▸ **EXERCISE DETAILS**: Go through the data line by line from the top, retyping each exactly, and end with the line that contains "decode 0x30FFFFFF#32 = some".

Stored dataset items:
╭──

-- ==== Sys2Proof/Tests/Slice0.lean ====
section
/-! SUPPORT. Tests with expected results from 95_test_vectors.md (the vector is named in each docstring), smoke tests of
well-formedness, and one witness per obligation that has hypotheses. -/

namespace Sys2Proof.Tests

open Sys2Proof Sys2Proof.Machine

/-! ### Decoding (95 section 2.1) -/

theorem test_decode_mode_switches :
    decode 0x10000000#32 = some .cfgWrite ∧ decode 0x20000000#32 = some .cfgRead := by decide

/-- Bit by bit: `OPC` 0011, `RSV` 0000, `IMM16` 0001001000110100, `DATA` 10101011. -/
theorem test_decode_write :
    decode 0b00110000000100100011010010101011#32 = some (.write 0x1234#16 0xAB#8) ∧
    decode 0x30000000#32 = some (.write 0x0000#16 0x00#8) ∧
    decode 0x30FFFFFF#32 = some (.write 0xFFFF#16 0xFF#8) := by decide

theorem test_decode_read :
    decode 0x40123400#32 = some (.read 0x1234#16) ∧ decode 0x401FFF00#32 = some (.read 0x1FFF#16) := by decide

theorem test_decode_commands :
    decode 0x50000000#32 = some .unlock ∧ decode 0x60000000#32 = some .lock ∧ decode 0x70000000#32 = some .erase := by decide

theorem test_decode_delay :
    decode 0x80000A00#32 = some (.delayMs 10#16) ∧ decode 0x80FFFF00#32 = some (.delayMs 65535#16) := by decide

theorem test_decode_illegal :
    [0x00000000#32, 0x90000000#32, 0xF0000000#32, 0xFFFFFFFF#32, 0x11000000#32, 0x10000001#32, 0x50000100#32, 0x40123401#32,
      0x80000A01#32, 0x31000000#32, 0x3F1234AB#32].all (fun w => decode w == none) = true := by decide

/-- Words as spec/opcode_table.json numbers their bits. -/
theorem test_decodeTableWord :
    decodeTableWord 32 0x10000000 = some .cfgWrite ∧ decodeTableWord 32 0x40123400 = some (.read 0x1234#16) ∧
    decodeTableWord 32 0x11000000 = none := by decide

/-! ### Well-formedness -/

theorem test_wf_default : Config.default.wellFormed = true := by decide

/-- 8191 is no power of two; 131072 is beyond 16 bits. -/
theorem test_wf_devSize :
    { Config.default with devSize := 8191 }.wellFormed = false ∧ { Config.default with devSize := 131072 }.wellFormed = false ∧
    { Config.default with devSize := 65536 }.wellFormed = true := by decide

/-- `CMD_A = CMD_B`; `CMD_A` at `DEV_SIZE`. -/
theorem test_wf_commandAddrs :
    { Config.default with cmdB := 0x1555#16 }.commandAddrsOk = false ∧
    { Config.default with devSize := 4096 }.commandAddrsOk = false := by decide

/-- An empty list; an address that is neither `CMD_A` nor `CMD_B`. -/
theorem test_wf_commandList :
    { Config.default with seqLock := [] }.wellFormed = false ∧
    { Config.default with seqLock := [(0x0000#16, 0xA0#8)] }.wellFormed = false := by decide

theorem test_wf_listsDiffer :
    { Config.default with seqErase := Config.default.seqUnlock }.wellFormed = false := by decide

theorem test_wf_settleDelays :
    { Config.default with tEraseMs := 19 }.wellFormed = false ∧ { Config.default with tUnlockMs := 9 }.wellFormed = false ∧
    { Config.default with tLockMs := 9 }.wellFormed = false := by decide

/-- One group only; a gap; an overlap; widths that sum to 7. -/
theorem test_wf_dataGroups :
    { Config.default with dataGroups := [⟨0, 8⟩] }.wellFormed = false ∧
    { Config.default with dataGroups := [⟨0, 3⟩, ⟨4, 4⟩] }.wellFormed = false ∧
    { Config.default with dataGroups := [⟨0, 5⟩, ⟨4, 4⟩] }.wellFormed = false ∧
    { Config.default with dataGroups := [⟨0, 4⟩, ⟨4, 3⟩] }.wellFormed = false ∧
    { Config.default with dataGroups := [⟨0, 2⟩, ⟨2, 5⟩, ⟨7, 1⟩] }.wellFormed = true := by decide

/-- Twelve distinct pins, the low data lines on port 0 and the high ones on port 1, the control lines on port 2. -/
def samplePins : PinMap where
  data := #v[⟨0, 0⟩, ⟨0, 1⟩, ⟨0, 2⟩, ⟨0, 3⟩, ⟨1, 0⟩, ⟨1, 1⟩, ⟨1, 2⟩, ⟨1, 3⟩]
  we := ⟨2, 0⟩
  re := ⟨2, 1⟩
  lem := ⟨2, 2⟩
  lel := ⟨2, 3⟩

/-- A pin used twice; a data group over two ports. -/
theorem test_wf_pinMap :
    { Config.default with pinMap := samplePins }.pinMapOk = true ∧
    { Config.default with pinMap := { samplePins with we := ⟨0, 0⟩ } }.pinMapOk = false ∧
    { Config.default with pinMap := samplePins, dataGroups := [⟨0, 5⟩, ⟨5, 3⟩] }.pinMapOk = false := by decide

theorem test_wf_timing :
    { Config.default with readSettleReq := 2 }.timingOk = true ∧
    { Config.default with readSettleReq := 3 }.timingOk = false := by decide

theorem test_wf_asmLine :
    (AsmLine.write 0x10000 0).wellFormed = false ∧ (AsmLine.write 0 256).wellFormed = false ∧
    (AsmLine.delayMs 65536).wellFormed = false ∧ (AsmLine.write 0xFFFF 255).wellFormed = true := by decide

/-! ### States -/

/-- An idle control line. -/
def idle : ControlLine := ⟨.output, .deasserted⟩

/-- `SW` of 95_test_vectors.md over the power-on device. -/
def sw : State :=
  { State.reset with mode := .write, ddir := .output, dout := 0x00#8, we := idle, re := idle, lem := idle, lel := idle }

/-- `SR` of 95_test_vectors.md over the power-on device. -/
def sr : State := { sw with mode := .read, ddir := .input }

/-- `SW` with `DEV.SDP = some Unprotected`. -/
def swFree : State := { sw with sdp := some .isUnprotected }

/-- `SW` with `DEV.SDP = some Protected` and one known cell. -/
def swLocked : State := { sw with sdp := some .isProtected, mem := [(0x1234, 0x77#8)] }

/-- The parameters under `OOR_POLICY = Alias`. -/
def aliasedConfig : Config := { Config.default with oorPolicy := .aliased }

/-- The parameters with `STRICT_WRITE_CYCLE = true`. -/
def strictConfig : Config := { Config.default with strictWriteCycle := true }

/-- `SW`, strict, `BUSY = true`. -/
def swBusy : State := { sw with cfg := strictConfig, busy := true }

/-- `SR`, strict, `BUSY = true`. -/
def srBusy : State := { sr with cfg := strictConfig, busy := true }

/-- A well-formed configuration with four cells. -/
def smallConfig : Config :=
  { Config.default with
    devSize := 4
    cmdA := 1#16
    cmdB := 2#16
    seqUnlock := [(1#16, 0xAA#8), (2#16, 0x20#8)]
    seqLock := [(2#16, 0xA0#8)]
    seqErase := [(1#16, 0xAA#8), (2#16, 0x10#8)] }

/-- `SW` over the four-cell device. -/
def swSmall : State := { sw with cfg := smallConfig }

/-- What `f` says of the next state, nothing when there is none. -/
def nextIs {α : Type} (f : State → α) (o : Host.Outcome State Fault Refusal) : Option α :=
  match o with
  | .next s => some (f s)
  | .fault _ => none
  | .refused _ => none

/-- The new responses of a step from `s`, as an option when there is exactly one. -/
def lastResponse (o : Host.Outcome State Fault Refusal) : Option (Option Response) :=
  nextIs (fun s => s.responses.getLast?) o

/-- `s` with the word `w` issued. -/
def issued (w : Nat) (s : State) : State := s.withFetchWord 32 w

/-! ### Steps (95 sections 2.2 to 2.8) -/

/-- V-C1. -/
theorem test_cfgWrite_from_reset :
    nextIs (fun s => (s.trace, s.mode, s.ddir, s.opc)) (step (issued 0x10000000 State.reset)) =
      some ([.event (.deasserts .we), .event (.dirLine .we .output), .event (.deasserts .re), .event (.dirLine .re .output),
        .event (.deasserts .lem), .event (.dirLine .lem .output), .event (.deasserts .lel), .event (.dirLine .lel .output),
        .event (.dirData .output)], .write, .output, 1) := by decide

/-- V-C4: `DOUT` keeps the low address byte of the last read. -/
theorem test_cfgWrite_keeps_dout :
    nextIs (fun s => (s.dout, s.latL)) (exec .cfgWrite { sr with dout := 0x34#8 }) = some (0x34#8, none) := by decide

/-- V-C2. -/
theorem test_cfgRead_from_reset :
    nextIs (fun s => (s.trace.getLast?, s.mode, s.ddir, s.trace.length)) (step (issued 0x20000000 State.reset)) =
      some (some (.event (.dirData .input)), .read, .input, 9) := by decide

/-- E5, the whole trace, and what it leaves. -/
theorem test_write_latch_order :
    nextIs (fun s => (s.mem, s.dout, s.latM, s.latL, s.responses)) (step (issued 0x30123400 swFree)) =
      some ([(0x1234, 0x00#8)], 0x00#8, some 0x12#8, some 0x34#8, [.ok]) ∧
    nextIs State.trace (step (issued 0x30123400 swFree)) =
      some [.event (.drive 0x12#8), .event (.asserts .lem), .event (.deasserts .lem), .reaction (.latch .msb 0x12#8),
        .event (.drive 0x34#8), .event (.asserts .lel), .event (.deasserts .lel), .reaction (.latch .lsb 0x34#8),
        .event (.asserts .we), .reaction (.devAddr 0x1234), .event (.drive 0x00#8), .event (.deasserts .we),
        .reaction (.devWrite 0x1234 0x00#8)] := by decide

/-- V-W2 and V-W6. -/
theorem test_write_locked_and_aliased :
    nextIs State.mem (step (issued 0x301234AB swLocked)) = some [(0x1234, 0x77#8)] ∧
    nextIs (fun s => (s.mem, s.latM)) (step (issued 0x30200055 { swFree with cfg := aliasedConfig })) =
      some ([(0x0000, 0x55#8)], some 0x20#8) := by decide

/-- V-R1, the whole trace, and what it leaves. -/
theorem test_read_trace :
    nextIs (fun s => (s.trace, s.dout, s.ddir, s.responses)) (step (issued 0x40000000 { sr with mem := [(0, 0xAB#8)] })) =
      some ([.event (.dirData .output), .event (.drive 0x00#8), .event (.asserts .lem), .event (.deasserts .lem),
        .reaction (.latch .msb 0x00#8), .event (.drive 0x00#8), .event (.asserts .lel), .event (.deasserts .lel),
        .reaction (.latch .lsb 0x00#8), .event (.dirData .input), .event (.asserts .re), .event (.nop 2),
        .event (.sample 0xAB#8), .reaction (.devRead 0x0000 0xAB#8), .event (.deasserts .re)],
        0x00#8, .input, [.data 0xAB#8]) := by decide

/-- V-R8 and V-R6. -/
theorem test_read_aliased_and_last :
    lastResponse (step (issued 0x40223400 { sr with cfg := aliasedConfig, mem := [(0x0234, 0x77#8)] })) =
      some (some (.data 0x77#8)) ∧
    lastResponse (step (issued 0x401FFF00 { sr with mem := [(0x1FFF, 0x3C#8)] })) = some (some (.data 0x3C#8)) := by decide

/-- V-S1. -/
theorem test_unlock :
    nextIs (fun s => (eventCount s.trace, s.trace.getLast?, s.sdp, s.dout)) (step (issued 0x50000000 sw)) =
      some (55, some (.reaction (.devCmd .unlock)), some .isUnprotected, 0x20#8) ∧
    nextIs (fun s => (s.latM, s.latL, sleepCount s.trace)) (step (issued 0x50000000 sw)) =
      some (some 0x15#8, some 0x55#8, 10) := by decide

/-- V-S2. -/
theorem test_lock :
    nextIs (fun s => (eventCount s.trace, sleepCount s.trace, s.sdp, s.dout)) (step (issued 0x60000000 sw)) =
      some (28, 10, some .isProtected, 0xA0#8) := by decide

/-- V-S3, on four cells: a locked device is erased and stays locked. -/
theorem test_erase :
    nextIs (fun s => (s.mem, s.sdp, s.dout, sleepCount s.trace))
      (step (issued 0x70000000 { swSmall with sdp := some .isProtected, mem := [(2, 0x12#8)] })) =
      some ([(0, 0xFF#8), (1, 0xFF#8), (2, 0xFF#8), (3, 0xFF#8)], some .isProtected, 0x10#8, 20) := by decide

/-- V-D1 to V-D3. -/
theorem test_delay_ends_busy :
    nextIs State.trace (step (issued 0x80000000 State.reset)) = some [.event (.sleepMs 0)] ∧
    nextIs State.busy (step (issued 0x80000A00 swBusy)) = some false ∧
    nextIs State.busy (step (issued 0x80000900 swBusy)) = some true := by decide

/-- V-W5, V-W8 to V-W10, V-W15, V-W17 to V-W19: the codes, and so the order of the checks. -/
theorem test_write_faults :
    nextIs State.fault (step (issued 0x30200000 sw)) = some .addressOutOfRange ∧
    nextIs State.fault (step (issued 0x301234AB sr)) = some .modeViolation ∧
    nextIs State.fault (step (issued 0x301555AA sw)) = some .cmdPrefix ∧
    nextIs State.fault (step (issued 0x30000001 swBusy)) = some .deviceBusy ∧
    nextIs State.fault (step (issued 0x302000AA State.reset)) = some .modeViolation ∧
    nextIs State.fault (step (issued 0x301555AA swBusy)) = some .deviceBusy ∧
    nextIs State.fault (step (issued 0x30200000 swBusy)) = some .addressOutOfRange := by decide

/-- V-R3, V-R5, V-R9, V-S5, V-S7. -/
theorem test_other_faults :
    nextIs State.fault (step (issued 0x40000000 sw)) = some .modeViolation ∧
    nextIs State.fault (step (issued 0x40200000 sr)) = some .addressOutOfRange ∧
    nextIs State.fault (step (issued 0x40000000 srBusy)) = some .deviceBusy ∧
    nextIs State.fault (step (issued 0x50000000 sr)) = some .modeViolation ∧
    nextIs State.fault (step (issued 0x70000000 swBusy)) = some .deviceBusy := by decide

/-- V-W11 to V-W13: the guard off, another byte, the second pair. -/
theorem test_prefix_guard_is_exact :
    nextIs State.mem (step (issued 0x301555AA { swFree with cfg := { Config.default with cmdPrefixGuard := false } })) =
      some [(0x1555, 0xAA#8)] ∧
    nextIs State.mem (step (issued 0x301555AB swFree)) = some [(0x1555, 0xAB#8)] ∧
    nextIs State.mem (step (issued 0x300AAA55 swFree)) = some [(0x0AAA, 0x55#8)] := by decide

/-- V-F3 and V-F4. -/
theorem test_illegal_word :
    nextIs (fun s => (s.fault, s.faultOp, s.faultOpc, s.opc, s.responses)) (step (issued 0 { sw with opc := 7 })) =
      some (.illegalOp, 0x00000000#32, 7, 7, [.faulted .illegalOp]) ∧
    nextIs State.fault (step (issued 0x40FFFF01 State.reset)) = some .illegalOp := by decide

╰──

▸ **WORKED SOLUTION**:
-- ==== Sys2Proof/Tests/Slice0.lean ====
section
/-! SUPPORT. Tests with expected results from 95_test_vectors.md (the vector is named in each docstring), smoke tests of
well-formedness, and one witness per obligation that has hypotheses. -/

namespace Sys2Proof.Tests

open Sys2Proof Sys2Proof.Machine

/-! ### Decoding (95 section 2.1) -/

theorem test_decode_mode_switches :
    decode 0x10000000#32 = some .cfgWrite ∧ decode 0x20000000#32 = some .cfgRead := by decide

/-- Bit by bit: `OPC` 0011, `RSV` 0000, `IMM16` 0001001000110100, `DATA` 10101011. -/
theorem test_decode_write :
    decode 0b00110000000100100011010010101011#32 = some (.write 0x1234#16 0xAB#8) ∧
    decode 0x30000000#32 = some (.write 0x0000#16 0x00#8) ∧
    decode 0x30FFFFFF#32 = some (.write 0xFFFF#16 0xFF#8) := by decide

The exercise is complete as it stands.